Copy out the entries exactly. Print them in full.

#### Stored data
════════

-- ==== Sys2Proof/Decode.lean ====
section
/-! DEFINITION. Decoding a command word (30_encoding.md R80–R85), total on any bytes, and the encoder. -/

namespace Sys2Proof

/-- Why bytes written to CMD spell no command: an access of another width than 8 bytes issues nothing (R85). -/
inductive DecodeRefusal where
  | wrongWidth (bytes : Nat)
deriving DecidableEq, Repr

/-- The word of little-endian bytes: byte k holds bits [8k+7:8k] (20_memory.md R65). -/
def wordOfBytes (bs : List Byte) : Word :=
  BitVec.ofNat 64 (bs.foldr (fun b acc => b.toNat + 256 * acc) 0)

/-- Byte k of a word: bits [8k+7:8k] (R65). -/
def byteOfWord (v : Word) (k : Nat) : Byte := v.extractLsb' (8 * k) 8

/-- The eight bytes of a word, the lowest address first (R65). -/
def bytesOfWord (v : Word) : List Byte := (List.range 8).map (byteOfWord v)

/-- The opcode field [7:0] and the reserved field [63:8] (R80). -/
def opcOf (w : Word) : BitVec 8 := w.extractLsb' 0 8

def rsvOf (w : Word) : BitVec 56 := w.extractLsb' 8 56

/-- The opcode map (R82, R83): total on every 64-bit word. -/
def decode (w : Word) : Instr :=
  if rsvOf w ≠ 0#56 then .illegal w
  else if opcOf w = 0x00#8 then .nop
  else if opcOf w = 0x01#8 then .init
  else if opcOf w = 0x02#8 then .processBlock
  else .illegal w

/-- The command that bytes spell. -/
def decodeBytes (bs : List Byte) : Except DecodeRefusal Instr :=
  if bs.length = 8 then .ok (decode (wordOfBytes bs)) else .error (.wrongWidth bs.length)

/-- The word of a command. An INTERNAL row has none: the host cannot encode it (R86). -/
def encode : Instr → Option Word
  | .nop => some 0x0000000000000000#64
  | .init => some 0x0000000000000001#64
  | .processBlock => some 0x0000000000000002#64
  | .illegal w => some w
  | .firApply _ => none
  | .hilbertInit => none
  | .hilbertFilterBlock _ => none
  | .delayInit => none
  | .delayAdd _ => none
  | .delayBlock _ => none
  | .gaussInit _ _ _ => none
  | .gaussApply _ _ => none
  | .cnormal _ => none
  | .rayleighInit _ _ _ => none
  | .rayleighSample _ => none
  | .upsInit _ _ _ => none
  | .upsInsertAt _ _ _ => none
  | .upsInsert _ _ _ => none
  | .upsUpsample _ _ => none
  | .pathInit _ => none
  | .ncoStep _ => none
  | .pathCalc _ _ => none
  | .noiseInit _ => none
  | .noiseAdd _ _ _ => none
  | .blockRmsUpdate _ => none
  | .agcGains => none
  | .pathAccumulate _ => none
  | .chanInit => none
  | .chanProcess => none
  | .initValidate => none
  | .busRead _ _ => none
  | .busWrite _ _ _ => none
  | .issue _ => none
  | .complete => none

/-- The bytes of a command, as a 64-bit write carries them. -/
def encodeBytes (i : Instr) : Option (List Byte) := (encode i).map bytesOfWord

/-- The word whose low `nbits` bits are those of w, the bits above being 0. -/
def tableWord (nbits w : Nat) : Word := BitVec.ofNat 64 (w % 2 ^ nbits)

/-- The instruction the decoder reads from an instruction whose bits are w. -/
def decodeTableWord (nbits w : Nat) : Option Instr :=
  if nbits ≤ 64 then
    match decodeBytes (bytesOfWord (tableWord nbits w)) with
    | .ok i => some i
    | .error _ => none
  else none

end Sys2Proof
end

════════

#### TASK OUTPUT
-- ==== Sys2Proof/Decode.lean ====
section
/-! DEFINITION. Decoding a command word (30_encoding.md R80–R85), total on any bytes, and the encoder. -/

namespace Sys2Proof

/-- Why bytes written to CMD spell no command: an access of another width than 8 bytes issues nothing (R85). -/
inductive DecodeRefusal where
  | wrongWidth (bytes : Nat)
deriving DecidableEq, Repr

/-- The word of little-endian bytes: byte k holds bits [8k+7:8k] (20_memory.md R65). -/
def wordOfBytes (bs : List Byte) : Word :=
  BitVec.ofNat 64 (bs.foldr (fun b acc => b.toNat + 256 * acc) 0)

/-- Byte k of a word: bits [8k+7:8k] (R65). -/
def byteOfWord (v : Word) (k : Nat) : Byte := v.extractLsb' (8 * k) 8

/-- The eight bytes of a word, the lowest address first (R65). -/
def bytesOfWord (v : Word) : List Byte := (List.range 8).map (byteOfWord v)

/-- The opcode field [7:0] and the reserved field [63:8] (R80). -/
def opcOf (w : Word) : BitVec 8 := w.extractLsb' 0 8

def rsvOf (w : Word) : BitVec 56 := w.extractLsb' 8 56

/-- The opcode map (R82, R83): total on every 64-bit word. -/
def decode (w : Word) : Instr :=
  if rsvOf w ≠ 0#56 then .illegal w
  else if opcOf w = 0x00#8 then .nop
  else if opcOf w = 0x01#8 then .init
  else if opcOf w = 0x02#8 then .processBlock
  else .illegal w

/-- The command that bytes spell. -/
def decodeBytes (bs : List Byte) : Except DecodeRefusal Instr :=
  if bs.length = 8 then .ok (decode (wordOfBytes bs)) else .error (.wrongWidth bs.length)

/-- The word of a command. An INTERNAL row has none: the host cannot encode it (R86). -/
def encode : Instr → Option Word
  | .nop => some 0x0000000000000000#64
  | .init => some 0x0000000000000001#64
  | .processBlock => some 0x0000000000000002#64
  | .illegal w => some w
  | .firApply _ => none
  | .hilbertInit => none
  | .hilbertFilterBlock _ => none
  | .delayInit => none
  | .delayAdd _ => none
  | .delayBlock _ => none
  | .gaussInit _ _ _ => none
  | .gaussApply _ _ => none
  | .cnormal _ => none
  | .rayleighInit _ _ _ => none
  | .rayleighSample _ => none
  | .upsInit _ _ _ => none
  | .upsInsertAt _ _ _ => none
  | .upsInsert _ _ _ => none
  | .upsUpsample _ _ => none
  | .pathInit _ => none
  | .ncoStep _ => none
  | .pathCalc _ _ => none
  | .noiseInit _ => none
  | .noiseAdd _ _ _ => none
  | .blockRmsUpdate _ => none
  | .agcGains => none
  | .pathAccumulate _ => none
  | .chanInit => none
  | .chanProcess => none
  | .initValidate => none
  | .busRead _ _ => none
  | .busWrite _ _ _ => none
  | .issue _ => none
  | .complete => none

/-- The bytes of a command, as a 64-bit write carries them. -/
def encodeBytes (i : Instr) : Option (List Byte) := (encode i).map bytesOfWord

/-- The word whose low `nbits` bits are those of w, the bits above being 0. -/
def tableWord (nbits w : Nat) : Word := BitVec.ofNat 64 (w % 2 ^ nbits)

/-- The instruction the decoder reads from an instruction whose bits are w. -/
def decodeTableWord (nbits w : Nat) : Option Instr :=
  if nbits ≤ 64 then
    match decodeBytes (bytesOfWord (tableWord nbits w)) with
    | .ok i => some i
    | .error _ => none
  else none

end Sys2Proof
end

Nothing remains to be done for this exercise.